[Stored data]
· · · · · · ·

/-! ### The rows -/

/-- A row that is no delivery of a byte and no mapped press. -/
theorem exec_addsNoCharacter {i : Instr} (hrow : runsMappedPress i = false) (s : State) :
    Answers (AddsNoCharacter s) (exec i s) := by
  have hregisters : ∀ x n a k, AddsNoCharacter s
      { s with rxState := x, rxCount := n, rxAcc := a, rxErr := k } :=
    fun _ _ _ _ => addsNoCharacter_of_eq rfl
  cases i with
  | step | frame | rxStop | observeBit | deliver | khDecoded | keyPressMapped => cases hrow
  | init => exact answers_execInit (addsNoCharacter_of_eq rfl)
  | requestLed mask on =>
    exact (answers_andThen.2 ((setLeds_out _ s).mono fun t h =>
      answers_next.2 (addsNoCharacter_of_eq ((returnResult_out _ t).trans h)))).ready
  | enqueue bytes =>
    refine Answers.ready ?_
    split
    · exact answers_refused _
    · exact answers_andThen.2 ((acceptCommand_out bytes s).mono fun t h =>
        answers_next.2 (addsNoCharacter_of_eq ((returnResult_out _ t).trans h)))
  | cmdSetLeds caps num scroll =>
    exact ((setLeds_out _ s).mono fun _ => addsNoCharacter_of_eq).ready
  | cmdArbitrary bytes =>
    refine Answers.ready ?_
    split
    · exact answers_refused _
    · exact (acceptCommand_out bytes s).mono fun _ => addsNoCharacter_of_eq
  | rxStart b => exact (answers_next.2 (rxStart_of_registers b hregisters)).selected.ready
  | rxData b => exact (answers_rxData b hregisters).selected.ready
  | rxParity b => exact (answers_next.2 (rxParity_of_registers b hregisters)).selected.ready
  | cqReply v e => exact (cqReply_addsNoCharacter v e s).selected.ready
  | replyFrameError v =>
    exact (answers_next.2 (replyFrameError_addsNoCharacter s)).selected.ready
  | replyOther v => exact (answers_next.2 (replyOther_addsNoCharacter v s)).selected.ready
  | replyNakGuard => exact (answers_next.2 (replyOther_addsNoCharacter _ s)).selected.ready
  | replyAck => exact ((replyAck_out s).mono fun _ => addsNoCharacter_of_eq).selected.ready
  | replyNak => exact ((sendAt_out _ _ s).mono fun _ => addsNoCharacter_of_eq).selected.ready
  | keyPressCaps =>
    exact ((keyPressCaps_out s).mono fun _ => addsNoCharacter_of_eq).selected.ready
  | keyError | keyBreak | keyReleaseShiftL | keyReleaseShiftR | keyReleaseOther | keyPressShiftL
  | keyPressShiftR | keyPressHigh =>
    exact (answers_next.2 (addsNoCharacter_of_eq rfl)).selected.ready
  | discard | send | txBegin => exact (answers_next.2 (addsNoCharacter_of_eq rfl)).ready
  | txSettle | txWlow | txWhigh | txAck1 | txAck2 | txAck3 | txComplete =>
    exact answers_transmitRow rfl fun _ _ _ _ _ => addsNoCharacter_of_eq rfl

/-- Every row that delivers a byte or is a mapped press, but FRAME. -/
theorem exec_characterRule {i : Instr} (hrow : runsMappedPress i = true)
    (hframe : ∀ a d p b, i ≠ .frame a d p b) (s : State) :
    Answers (CharacterRule s) (exec i s) := by
  cases i with
  | frame a d p b => exact absurd rfl (hframe a d p b)
  | step c d => exact (poll_characterRule c d s).ready
  | observeBit b => exact (observeBit_characterRule b s).ready
  | rxStop b => exact (rxStop_characterRule b s).selected.ready
  | deliver v e => exact (deliver_characterRule v e s).ready
  | khDecoded v e =>
    refine Answers.ready (answers_whenSelected.2 fun ha => ?_)
    exact khDecoded_characterRule v e (by simpa using ha)
  | keyPressMapped v =>
    refine Answers.ready (answers_whenSelected.2 fun hkey => ?_)
    obtain ⟨ha, hrel⟩ : s.awaiting = false ∧ s.relPend = false := by simpa using hkey
    exact answers_next.2 (keyPressMapped_characterRule v ha hrel)
  | _ => cases hrow

/-- Settles O50: a row that adds a character is one that runs a mapped press, which adds only the
one that it selects. -/
theorem charactersComeFromPressesOnly : Obligations.CharactersComeFromPressesOnly := by
  intro i s t c hframe ht hne
  cases hrow : runsMappedPress i with
  | false => exact absurd (exec_addsNoCharacter hrow s t ht c) hne
  | true => exact ⟨rfl, (exec_characterRule hrow hframe s t ht).added hne⟩

end Sys2Proof.Machine
end

section
/-! PROOF. The owner's operations: INIT's reset, the LED request as an enqueue of its command, and
which operations return a result (R210 to R215). -/

namespace Sys2Proof.Machine

variable {s t : State}

/-! ### INIT -/

/-- R210, R211: INIT has its effect in every block that is not busy. -/
theorem exec_init_of_idle (h : s.txPhase = .idle) : exec .init s = .next (initState s) :=
  if_neg fun hbusy => hbusy.2 h

/-- Settles O2: INIT's effect, which takes every element from the reset state but those it names. -/
theorem initEstablishesResetState : Obligations.InitEstablishesResetState :=
  fun s h => ⟨initState s, exec_init_of_idle h, by and_intros <;> rfl⟩

/-! ### REQUEST_LED -/

theorem exec_requestLed (hr : Ready s) (mask : Byte) (on : Bool) :
    exec (.requestLed mask on) s = andThen (setLeds (ledsAfter s.leds mask on) s)
      fun t => .next (returnResult (resultFor s 2) t) := whenReady_of hr _

/-- R212: a request that fits is an enqueue of its command, from the state with the new LEDs. -/
theorem exec_requestLed_of_fits (hr : Ready s) (mask : Byte) (on : Bool) (hf : fits s 2 = true) :
    exec (.requestLed mask on) s =
      exec (.enqueue (ledCommand s.cfg (ledsAfter s.leds mask on)))
        { s with leds := ledsAfter s.leds mask on } := by
  rw [exec_requestLed hr, setLeds, if_pos hf]
  exact (exec_enqueue (by exact hr) (List.cons_ne_nil _ _)).symm

/-- R213: a request that does not fit gets Full at once. -/
theorem exec_requestLed_full (hr : Ready s) (mask : Byte) (on : Bool) (hf : fits s 2 = false) :
    exec (.requestLed mask on) s = .next { s with results := s.results ++ [.full] } := by
  rw [exec_requestLed hr, setLeds_full hf, andThen_next, resultFor_of_full hf,
    returnResult_idle hr.2]

/-- Settles O22: the request is refused for want of space, or is an enqueue of its command. -/
theorem ledRequestStoresCommand : Obligations.LedRequestStoresCommand := by
  intro s mask on hr
  refine ⟨fun hover => exec_requestLed_full hr mask on (fits_eq_false_iff.2 hover),
    fun hq hs hfit => ?_⟩
  obtain ⟨t, ht, hstored, htail, hrx, hkeys, hrun, hleds, hout, hbehind, hfirst⟩ :=
    enqueueStoresAndStarts { s with leds := ledsAfter s.leds mask on } s.cfg.cmdSetLeds
      [(ledsAfter s.leds mask on).setWidth 8] hr hq hs hfit
  have hleds : t.leds = ledsAfter s.leds mask on := hleds
  refine ⟨t, (exec_requestLed_of_fits hr mask on (fits_iff.2 hfit)).trans ht, fun j hj => ?_, ?_,
    htail, hrx, hkeys, hrun, hout, hbehind, hfirst⟩
  · rw [hleds]
    exact ledsAfter_getLsbD _ _ _ hj
  · rw [hleds]
    exact hstored

/-! ### Operations that return no result -/

/-- No result is returned, and none waits for the end of a transmission that did not before. -/
def NoNewResult (s t : State) : Prop :=
  t.results = s.results ∧ ∀ r, t.caller = some r → s.caller = some r

theorem noNewResult_of_eq (hresults : t.results = s.results) (hcaller : t.caller = s.caller) :
    NoNewResult s t := ⟨hresults, fun _ h => hcaller.symm.trans h⟩

theorem NoNewResult.trans {u : State} (h : NoNewResult s t) (h' : NoNewResult t u) :
    NoNewResult s u := ⟨h'.1.trans h.1, fun r hr => h.2 r (h'.2 r hr)⟩

theorem sendAt_noNewResult (i : Nat) (h : BitVec 4) (s : State) :
    Answers (NoNewResult s) (sendAt i h s) := by
  intro t ht
  obtain ⟨v, _, rfl⟩ := sendAt_eq_next.1 ht
  exact noNewResult_of_eq rfl rfl

theorem acceptCommand_noNewResult (bs : List Byte) (s : State) :
    Answers (NoNewResult s) (acceptCommand bs s) := by
  intro t ht
  rcases acceptCommand_eq_next.1 ht with ⟨_, rfl⟩ | ⟨_, _, ⟨_, rfl⟩ | ⟨_, v, _, rfl⟩⟩ <;>
    exact noNewResult_of_eq rfl rfl

theorem setLeds_noNewResult (n : BitVec 3) (s : State) :
    Answers (NoNewResult s) (setLeds n s) := by
  unfold setLeds
  split
  · exact acceptCommand_noNewResult _ { s with leds := n }
  · exact answers_next.2 (noNewResult_of_eq rfl rfl)

theorem replyAck_noNewResult (s : State) : Answers (NoNewResult s) (replyAck s) := by
  unfold replyAck
  split
  · exact sendAt_noNewResult _ _ s
  · exact answers_next.2 (noNewResult_of_eq rfl rfl)
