-- ==== Sys2Proof/Machine/RegMap.lean ====
section
/-! DEFINITION. The register map (10_state.md R31): a numbered view of the registers. The numbers and the packing of
`E_CTL` are labels, not bus addresses. -/

namespace Sys2Proof.Machine

/-- One register of the map: its name, its width in bits and its value. -/
structure RegView where
  name : String
  width : Nat
  value : Nat
  deriving DecidableEq, Repr

/-- `E_CTL`: bit 0 `E_BUSY`, bits 2 to 1 `E_STEP`, bits 5 to 3 `E_BITIDX`, bit 6 `E_HALF` (R31). -/
def encoderControl (e : Encoder) : BitVec 7 :=
  BitVec.ofBool e.half ++ e.bitIdx ++ e.step.code ++ BitVec.ofBool e.busy

/-- Register number `n` of the map; none where the map has no register (R31). -/
def State.reg (s : State) (n : Nat) : Option RegView :=
  match n with
  | 0 => some ⟨"M_STATUS", 8, s.master.status.code.toNat⟩
  | 1 => some ⟨"M_ADDR", 7, s.master.addr.toNat⟩
  | 2 => some ⟨"M_LEN", 8, s.master.len.toNat⟩
  | 3 => some ⟨"M_CNT", 8, s.master.cnt.toNat⟩
  | 4 => some ⟨"M_PHASE", 2, s.master.phase.code.toNat⟩
  | 5 => some ⟨"E_CTL", 7, (encoderControl s.encoder).toNat⟩
  | 6 => some ⟨"E_DATA", 8, s.encoder.data.toNat⟩
  | 7 => some ⟨"E_NBITS", 4, s.encoder.nbits.toNat⟩
  | 8 => some ⟨"LINE", 1, (levelBit s.encoder.line).toNat⟩
  | 9 => some ⟨"T_OVF", 1, s.timer.ovf.toNat⟩
  | 10 => some ⟨"T_CMP", 16, s.timer.cmp.toNat⟩
  | k =>
    if 16 ≤ k ∧ k - 16 < s.params.bufCap.toNat then some ⟨"M_BUF", 8, (s.cell (k - 16)).toNat⟩ else none

end Sys2Proof.Machine
end

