-- ==== Sys2Proof/WellFormed.lean ====
section
/-! DEFINITION. Checks on operations, parameters and host scripts, beyond what their types hold. -/

namespace Sys2Proof

/-- An operation is in the admitted set: a transfer has at least one byte (R66, D10). Every other operand may take any
value of its field. -/
def Instr.wf : Instr → Bool
  | .beginRead _ len => len != 0
  | .sendBit _ => true
  | .sendByte _ => true
  | .rdStatus => true
  | .rdBuf _ => true
  | .evAddrAck => true
  | .evByteRx _ => true
  | .evNack => true
  | .evArbLost => true
  | .evBusError => true
  | .evOvf => true

/-- The legal ranges of the parameters (R11, R150). -/
def Params.wf (p : Params) : Bool :=
  p.bufCap != 0 && p.timerPeriod != 0 && p.readLen != 0 && p.readLen.ule p.bufCap

/-- A command word of a script decodes to an operation of the admitted set; the other items, whose words are computed
as the script runs, are always well formed. -/
def ScriptItem.wf : ScriptItem → Bool
  | .word w =>
    match decodeCmd w with
    | .instr i => i.wf
    | .error _ => false
  | .command _ _ _ => true
  | .compute _ => true
  | .goTo _ => true
  | .request => true
  | .waitDone => true
  | .drain => true
  | .superloop => true

/-- Every item of the script is well formed. -/
def scriptWf (script : List ScriptItem) : Bool := script.all ScriptItem.wf

end Sys2Proof
end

· · · · · · ·

[TO DO]
Each line of the entries that contains "hrel" counts once; state the total as a bare number.

[COMPLETED TASK]
2